A Times Square, que não é exatamente uma praça, nunca se
contentou com suas limitações físicas: ao final de 1899, o
local não passava de um terreno descampado, distante das
áreas mais habitadas da já efervescente Nova York.
Por isso, o empresário Adolph Ochs foi tachado de louco
quando escolheu o local, chamado então Long Acre Square,
para erguer a sede de seus negócios.
Não era a primeira vez que isso acontecia. Muitos disseram
que Ochs era maluco três anos antes, quando ele pagou US$75
mil pelo falido jornal The New York Times.
Em 1904, Ochs já havia erguido o prédio e o prestígio do
jornal e a Long Acre Square, devido
ao novo prédio, que os nova-iorquinos passaram a chamar
de “The Times”, foi rebatizada para “The Times Square”.
Retrato das emoções de cada época, a Times Square resume
também o que foi a economia do século.
Em 1930, vítimas do crash da Bolsa de Valores de Nova York,
no ano anterior, marchavam em suas calçadas. Desempregados,
levavam cartazes que revelavam suas profissões e se
ofereciam para trabalhar por um salário semanal de US$1.

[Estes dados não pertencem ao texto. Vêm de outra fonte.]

-- ==== Sys2Proof/Tests/Witnesses.lean ====
section
/-! SUPPORT. For every statement that has hypotheses, concrete states and operands that meet all of them
together, at the boundary values of its clauses. -/

namespace Sys2Proof.Tests

open Machine

/-! ### The bench states -/

/-- Two lanes; the base lane 0 holds pc 5; latch1 holds the word `w` at `pc`, in `lane`; every one of the `P`
program words is `w`; the input is `inp`. -/
def bench (cfg : Config) (P : Nat) (inp : List Chr) (w : Word) (pc : Pc) (lane : Nat) : State :=
  { State.initial cfg (List.replicate P w) inp with
    buf := [[5], []]
    latch1 := some ⟨w, pc, lane⟩ }

/-- The parameters of the witnesses: reset's, with the named policy, depth and scan set. -/
def cfgOf (policy : OverrunPolicy) (depth : Option Nat) (scanLast : Bool) : Config :=
  { Config.ofReset with overrunPolicy := policy, fifoDepth := depth, scanLast := scanLast }

section
variable (policy : OverrunPolicy) (depth : Option Nat) (scanLast : Bool) (P : Nat) (inp : List Chr) (w : Word)
  (pc : Pc) (lane : Nat)

theorem bench_inv (hd : depth ≠ some 0) (hP : P ≤ 512) (hpc : pc.toNat < P) (hl : lane < 2) :
    (bench (cfgOf policy depth scanLast) P inp w pc lane).Inv where
  config := by
    simp only [bench, State.initial, cfgOf, Config.ofReset, Config.legal]
    simp [hd]
  memory := by simpa [bench, State.initial] using hP
  inputFits := rfl
  lanes := rfl
  bits := rfl
  base := by simp [bench, State.initial, cfgOf, Config.ofReset]
  latch1 := by
    intro sl h
    cases h
    exact ⟨hl, by simp [bench, State.initial, State.progRead, Memory.read, hpc]⟩
  latch2 := by intro sl h; cases h
  capacity := by
    intro d h L hL
    have h0 : d ≠ 0 := by rintro rfl; exact hd h
    have : L = 0 ∨ L = 1 := by
      have : L < 2 := hL
      omega
    rcases this with rfl | rfl
    · show 1 ≤ d
      omega
    · exact Nat.zero_le d
  counter := by intro w h; cases h
  cause := rfl
  window := Nat.zero_le _
  work := fun _ => ⟨Nat.zero_le _, rfl⟩

theorem bench_cycling (hd : depth ≠ some 0) (hP : P ≤ 512) (hpc : pc.toNat < P) :
    (bench (cfgOf policy depth scanLast) P inp w pc lane).Cycling := by
  refine ⟨?_, rfl, rfl⟩
  have h1 : Config.legal (cfgOf policy depth scanLast) = true := by
    simp only [cfgOf, Config.ofReset, Config.legal]
    simp [hd]
  have h2 : Config.inputFits (cfgOf policy depth scanLast) inp.length = true := rfl
  simp only [bench, State.initial, State.legal, State.n, h1, h2, List.length_replicate]
  simp
  omega

/-- The queue head pc 5 of lane 0 is fetched, below P. -/
theorem bench_fetchOk (hP : 5 < P) : (bench (cfgOf policy depth true) P inp w pc lane).FetchOk := by
  intro L q h hh
  have h0 : (bench (cfgOf policy depth true) P inp w pc lane).firstNonEmpty = some 0 := rfl
  rw [h0] at h
  cases h
  have h5 : headOf (bench (cfgOf policy depth true) P inp w pc lane).buf 0 = some 5 := rfl
  rw [h5] at hh
  cases hh
  simpa [bench, State.initial] using hP

theorem bench_room (ps : List (Nat × Pc)) :
    (bench (cfgOf policy none scanLast) P inp w pc lane).Room ps := by
  intro d h
  cases h
end

/-- What the statements about an instruction's result assume of the state and the thread. -/
def Ready (s : State) (t : Thread) : Prop :=
  s.Inv ∧ s.status = .running ∧ s.thread = some t ∧ s.FetchOk

/-- The bench with a full program, an unbounded depth and the input "a". -/
def ready (policy : OverrunPolicy) (w : Word) (pc : Pc) (lane : Nat) : State :=
  bench (cfgOf policy none true) 512 [0x61] w pc lane

theorem ready_inv (policy : OverrunPolicy) (w : Word) (pc : Pc) (lane : Nat) (hl : lane < 2) :
    (ready policy w pc lane).Inv :=
  bench_inv _ _ _ _ _ _ _ _ (by simp) (by simp) pc.isLt hl

theorem ready_cycling (policy : OverrunPolicy) (w : Word) (pc : Pc) (lane : Nat) :
    (ready policy w pc lane).Cycling :=
  bench_cycling _ _ _ _ _ _ _ _ (by simp) (by simp) pc.isLt

/-- Lane 0 reads 'a' at index 0. -/
theorem ready_lane0 (policy : OverrunPolicy) (w : Word) (pc : Pc) :
    Ready (ready policy w pc 0) ⟨⟨w, pc, 0⟩, 0, 0, 0x61⟩ :=
  ⟨ready_inv _ _ _ _ (by simp), rfl, rfl, bench_fetchOk _ _ _ _ _ _ _ (by simp)⟩

/-- Lane 1, at window offset W-1, reads the sentinel at index 1 = n. -/
theorem ready_lane1 (policy : OverrunPolicy) (w : Word) (pc : Pc) :
    Ready (ready policy w pc 1) ⟨⟨w, pc, 1⟩, 1, 1, 0x00⟩ :=
  ⟨ready_inv _ _ _ _ (by simp), rfl, rfl, bench_fetchOk _ _ _ _ _ _ _ (by simp)⟩

theorem ready_room (policy : OverrunPolicy) (w : Word) (pc : Pc) (lane : Nat) (ps : List (Nat × Pc)) :
    (ready policy w pc lane).Room ps := bench_room _ _ _ _ _ _ _ _

/-- The bench whose depth is 1, with a SPLIT in both latches: both cycles' pushes overflow lane 0. -/
def tight : State :=
  { bench (cfgOf .aliasBase (some 1) true) 512 [0x61] 0x2003 2 0 with latch2 := some ⟨0x2003, 2, 0⟩ }

theorem tight_inv : tight.Inv := by
  have h := bench_inv .aliasBase (some 1) true 512 [0x61] 0x2003 2 0 (by simp) (by simp) (by simp) (by simp)
  have hl : ∀ sl, tight.latch2 = some sl →
      tight.slotOk sl ∧ opcodeField sl.instr = 1 ∧ (operandField sl.instr).toNat < 512 := by
    intro sl hsl
    cases hsl
    exact ⟨h.latch1 _ rfl, by decide, by decide⟩
  exact ⟨h.config, h.memory, h.inputFits, h.lanes, h.bits, h.base, h.latch1, hl, h.capacity, h.counter,
    h.cause, h.window, h.work⟩

theorem tight_no_room : ¬ tight.Room ([(0, 3)] ++ tight.stage3) := by
  intro h
  have := h 1 rfl 0 (by decide)
  revert this
  decide

/-- The bench with a program of 8 words, small enough to evaluate. -/
def vecIdle : State := bench (cfgOf .aliasBase none true) 8 [0x61] 0 0 0

/-! ### The witnesses, in the order of the statements -/

theorem witness_EncodeOfDecode : ∃ w i, decode w = .ok i := ⟨0x4061, .matchChar 0x61, by decide⟩

theorem witness_IgnoredOperandBits : ∃ (s u : State) (w w' : Word) (pc : Pc) (L : Nat),
    w ≠ w' ∧ opcodeField w = opcodeField w' ∧ opcodeField w = 4 ∧
    step { s with latch1 := some ⟨w, pc, L⟩ } = .next u :=
  ⟨ready .aliasBase 0x8000 0 0, _, 0x8000, 0x9FFF, 0, 0, by decide, by decide, by decide,
    step_of_cycling (s := ready .aliasBase 0x8000 0 0) (ready_cycling _ _ _ _)⟩

theorem witness_ModIsCanonicalRemainder : (0 < 1) ∧ (0 < 1 ∧ (0 : Int) = 0 * ((1 : Nat) : Int) + (0 : Nat)) ∧
    (0 < 3) ∧ (2 < 3 ∧ (-4 : Int) = -2 * ((3 : Nat) : Int) + (2 : Nat)) := by decide

theorem witness_CharReadEndsAtSentinel :
    (ready .aliasBase 0 0 0).input[0]? = some 0x61 ∧ (ready .aliasBase 0 0 0).n = 1 ∧
    (ready .aliasBase 0 0 0).n < 2 := ⟨rfl, rfl, by decide⟩

theorem witness_ThreadReadsAtWindowIndex :
    (ready .aliasBase 0 0 1).Inv ∧ (ready .aliasBase 0 0 1).latch1 = some ⟨0, 0, 1⟩ ∧
    (ready .aliasBase 0 0 1).wi + 1 = (ready .aliasBase 0 0 1).n ∧
    (bench (cfgOf .aliasBase none true) 8 [] 0 0 1).Inv ∧
    (bench (cfgOf .aliasBase none true) 8 [] 0 0 1).n < (bench (cfgOf .aliasBase none true) 8 [] 0 0 1).wi + 1 :=
  ⟨ready_inv _ _ _ _ (by simp), rfl, rfl,
    bench_inv _ _ _ _ _ _ _ _ (by simp) (by simp) (by simp) (by simp), by decide⟩

theorem witness_PushAppendsAtTail : ([[4], []] : List (List Pc)).length = 2 ∧ (2 ≤ 2) ∧ (1 < 2) := by decide

theorem witness_PopRemovesHead :
    fifo [[3, 5], []] 1 = [] ∧ fifo [[3, 5], []] 0 = 3 :: [5] := by decide

theorem witness_HasReadyScansLanes :
    (ready .aliasBase 0 0 0).cfg.scanLast = true ∧ 0 < (ready .aliasBase 0 0 0).cfg.W := by decide

theorem witness_WriteOrderOfCycle : tight.Inv ∧
    (∀ p ∈ ({ Stage2.none with pushes := [(0, 3)] } : Stage2).pushes, p.1 < tight.cfg.W) ∧
    ¬ tight.Room ([(0, 3)] ++ tight.stage3) :=
  ⟨tight_inv, by decide, tight_no_room⟩

theorem witness_OutcomePriority :
    Fault.windowOverrun ∈ (ready .aliasBase 0 0 0).cycleFaults (Stage2.none.raise .windowOverrun) ∧
    (vecIdle.cycleFaults (Stage2.none.give .accepted) = [] ∧
      (Stage2.none.give .accepted).verdict = some .accepted) ∧
    (vecIdle.cycleFaults .none = [] ∧ Stage2.none.verdict = none) := by
  decide

theorem witness_ContinueCommitsAndUpdatesEngine : ∃ (s : State) (r : Stage2), s.Inv ∧ s.status = .running ∧
    (∀ p ∈ r.pushes, p.1 < s.cfg.W) ∧ (∀ sl, r.latch2 = some sl → sl.lane < s.cfg.W) ∧ s.FetchOk ∧
    s.Room (r.pushes ++ s.stage3) ∧ r.faults = [] ∧ r.verdict = none :=
  ⟨ready .aliasBase 0x2003 0 1, { Stage2.none with pushes := [(1, 1)], latch2 := some ⟨0x2003, 0, 1⟩ },
    ready_inv _ _ _ _ (by simp), rfl, by decide, by intro sl h; cases h; decide,
    (ready_lane1 _ _ _).2.2.2, ready_room _ _ _ _ _, rfl, rfl⟩

/-- A JMP(512) at pc 0 ends in FAULT. -/
theorem witness_FaultChangesOnlyItsRegisters : ∃ s u : State, s.Cycling ∧ step s = .next u ∧
    u.status = .fault :=
  ⟨ready .aliasBase 0x6200 0 0, _, ready_cycling _ _ _ _, step_of_cycling (ready_cycling _ _ _ _),
    by decide⟩

theorem witness_DefensiveCausesNeverArise : ∃ s u : State, s.Inv ∧ s.Cycling ∧ step s = .next u ∧
    u.status = .fault :=
  ⟨ready .aliasBase 0x6200 0 0, _, ready_inv _ _ _ _ (by simp), ready_cycling _ _ _ _,
    step_of_cycling (ready_cycling _ _ _ _), by decide⟩

/-- P = 5 and the head pc is 5. -/
theorem witness_FetchBeyondProgramFaults : ∃ (s : State) (L : Nat) (pc : Pc), s.Inv ∧ s.Cycling ∧
    s.firstNonEmpty = some L ∧ headOf s.buf L = some pc ∧ s.program.length ≤ pc.toNat :=
  ⟨bench (cfgOf .aliasBase none true) 5 [] 0xC000 0 0, 0, 5,
    bench_inv _ _ _ _ _ _ _ _ (by simp) (by simp) (by simp) (by simp),
    bench_cycling _ _ _ _ _ _ _ _ (by simp) (by simp) (by simp), rfl, rfl, by decide⟩

/-- Operand 512, and pc 511 with a success on each side of the comparison. -/
theorem witness_SuccessorPcOutOfRangeFaults :
    (∃ s t, Ready s t ∧ 512 ≤ (0x200 : Operand).toNat) ∧
    (∃ s t, Ready s t ∧ t.slot.pc.toNat = 511 ∧ t.c.zeroExtend 13 = (0x61 : Operand) ∧
      t.c.zeroExtend 13 ≠ (0x161 : Operand)) ∧
    (∃ (s : State) (sl : Slot), s.latch1 = some sl ∧ s.thread = none) :=
  ⟨⟨_, _, ready_lane0 .aliasBase 0x6200 0, by decide⟩,
    ⟨_, _, ready_lane0 .aliasBase 0x4061 511, by decide, by decide, by decide⟩,
    ⟨{ ready .aliasBase 0x6200 0 0 with input := [], wi := 1 }, _, rfl, by decide⟩⟩

theorem witness_OverflowFaults :
    (∃ (s : State) (r : Stage2), s.Inv ∧ (∀ p ∈ r.pushes, p.1 < s.cfg.W) ∧ s.FetchOk ∧ r.faults = [] ∧
      ¬ s.Room (r.pushes ++ s.stage3)) ∧
    (∃ s u : State, s.Inv ∧ s.Cycling ∧ s.cfg.fifoDepth = none ∧ step s = .next u) :=
  ⟨⟨tight, { Stage2.none with pushes := [(0, 3)] }, tight_inv, by decide,
      bench_fetchOk .aliasBase (some 1) 512 [0x61] 0x2003 2 0 (by simp), rfl, tight_no_room⟩,
    ⟨ready .aliasBase 0 0 0, _, ready_inv _ _ _ _ (by simp), ready_cycling _ _ _ _, rfl,
      step_of_cycling (ready_cycling _ _ _ _)⟩⟩

/-- Offset 1 = W-1 at pc 510, a MATCH of the sentinel that succeeds. -/
theorem witness_WindowOverrunFaults :
    (∃ s t, Ready s t ∧ s.Room s.stage3 ∧ s.cfg.overrunPolicy = .faultOnOverrun ∧ t.off + 1 = s.cfg.W ∧
      t.slot.pc.toNat < 511 ∧ t.c.zeroExtend 13 = (0 : Operand)) ∧
    (∃ s u : State, s.Inv ∧ s.Cycling ∧ s.cfg.overrunPolicy = .aliasBase ∧ step s = .next u) ∧
    (∃ s t, Ready s t ∧ s.cfg.overrunPolicy = .aliasBase ∧ t.off + 1 = s.cfg.W ∧ t.slot.pc.toNat < 511 ∧
      t.c.zeroExtend 13 = (0 : Operand)) :=
  ⟨⟨_, _, ready_lane1 .faultOnOverrun 0x4000 510, ready_room _ _ _ _ _, rfl, rfl, by decide, by decide⟩,
    ⟨ready .aliasBase 0 0 0, _, ready_inv _ _ _ _ (by simp), ready_cycling _ _ _ _, rfl,
      step_of_cycling (ready_cycling _ _ _ _)⟩,
    ⟨_, _, ready_lane1 .aliasBase 0x4000 510, rfl, rfl, by decide, by decide⟩⟩

/-- A counter of one bit, at each of its two values. -/
theorem witness_CycleCounterCounts :
    (∃ s u : State, s.Cycling ∧ step s = .next u ∧ s.cfg.cycW = none) ∧
    (∃ s u : State, s.Cycling ∧ step s = .next u ∧ s.cfg.cycW = some 1 ∧ s.cyc + 1 < 2 ^ 1) ∧
    (∃ s u : State, s.Cycling ∧ step s = .next u ∧ s.cfg.cycW = some 1 ∧ ¬ s.cyc + 1 < 2 ^ 1) := by
  have h : ∀ c, ({ vecIdle with cfg := { vecIdle.cfg with cycW := some 1 }, cyc := c } : State).Cycling :=
    fun c => ⟨rfl, rfl, rfl⟩
  exact ⟨⟨ready .aliasBase 0 0 0, _, ready_cycling _ _ _ _, step_of_cycling (ready_cycling _ _ _ _), rfl⟩,
    ⟨_, _, h 0, step_of_cycling (h 0), rfl, by decide⟩, ⟨_, _, h 1, step_of_cycling (h 1), rfl, by decide⟩⟩

/-- The sentinel at index n, and 'a' before it. -/
theorem witness_AcceptResult :
    (∃ s t, Ready s t ∧ s.Room s.stage3 ∧ t.c = s.cfg.sentinel) ∧
    (∃ s t, Ready s t ∧ s.Room s.stage3 ∧ t.c ≠ s.cfg.sentinel) :=
  ⟨⟨_, _, ready_lane1 .aliasBase 0 3, ready_room _ _ _ _ _, rfl⟩,
    ⟨_, _, ready_lane0 .aliasBase 0 3, ready_room _ _ _ _ _, by decide⟩⟩

theorem witness_SplitResult :
    (∃ s t, Ready s t ∧ (511 : Operand).toNat < 512 ∧ t.slot.pc.toNat < 511 ∧
      s.Room ((t.slot.lane, t.slot.pc + 1) :: s.stage3)) ∧
    (∃ s t, Ready s t ∧ t.slot.pc.toNat = 511 ∧ 512 ≤ (512 : Operand).toNat) :=
  ⟨⟨_, _, ready_lane0 .aliasBase 0x21FF 510, by decide, by decide, ready_room _ _ _ _ _⟩,
    ⟨_, _, ready_lane0 .aliasBase 0x2200 511, by decide, by decide⟩⟩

Assim que os efeitos da Grande Depressão se dissiparam, com
o New Deal do Presidente Franklin D. Roosevelt, a cartolina
dos cartazes deu lugar ao néon dos luminosos.
As luzes da sociedade de consumo nunca mais se apagaram. Um
espaço na incrível profusão de brilhos e cores passou a ser
cotado a preço de ouro pelas empresas donas de algumas das
mais populares marcas do planeta.
Quando um luminoso da Times Square se apaga, é sinal de
problemas. Aconteceu com Joe Camel, o camelo-propaganda da
indústria de cigarros, banido do local pela patrulha
antitabagista na publicidade.
As luzes da Times Square refletem o humor da prosperidade
americana e se tornaram foco de investimentos maciços de
empresas de vários setores.
Nesta primeira década do Terceiro Milênio, já chegou por lá
a Disney, que lançou a idéia de revitalização da área e
instalou uma de suas grandes lojas onde antes havia centenas
de sexshops.
Para não deixar a Disney sozinha, a sua rival Warner veio em
seguida e plantou o seu Pernalonga quase ao lado, no famoso
endereço "One Times Square".
Entre as duas, no número 3, a gigante da mídia, Reuters,
ergueu um novo prédio e, no térreo, o estúdio de tevê
envidraçado, pode ser visto por quem passa na rua.
A poucos passos dali, a rede de televisão ABC faz o mesmo há
anos.
Anda-se um pouco mais e se pode assistir a gravações na
MTV, do grupo Viacom.
Também está lá a liga de basquete NBA, que instalou um
restaurante temático.
O
músico B.B. King, instalou a sua casa de espetáculos Blues
Room.
O show business é a vocação natural da Times Square. Berço
dos grandes musicais da Broadway, nem mesmo nos anos mais
difíceis seus teatros deixaram de atrair multidões.
Em 1929, com quebradeira e tudo, 264 peças foram
apresentadas em 76 teatros no seu entorno.
A média de pagantes nos teatros da Broadway, é cerca de 11,6
milhões de pessoas por ano, que deixam para o show business
cerca de US$588 milhões nas bilheterias dos espetáculos.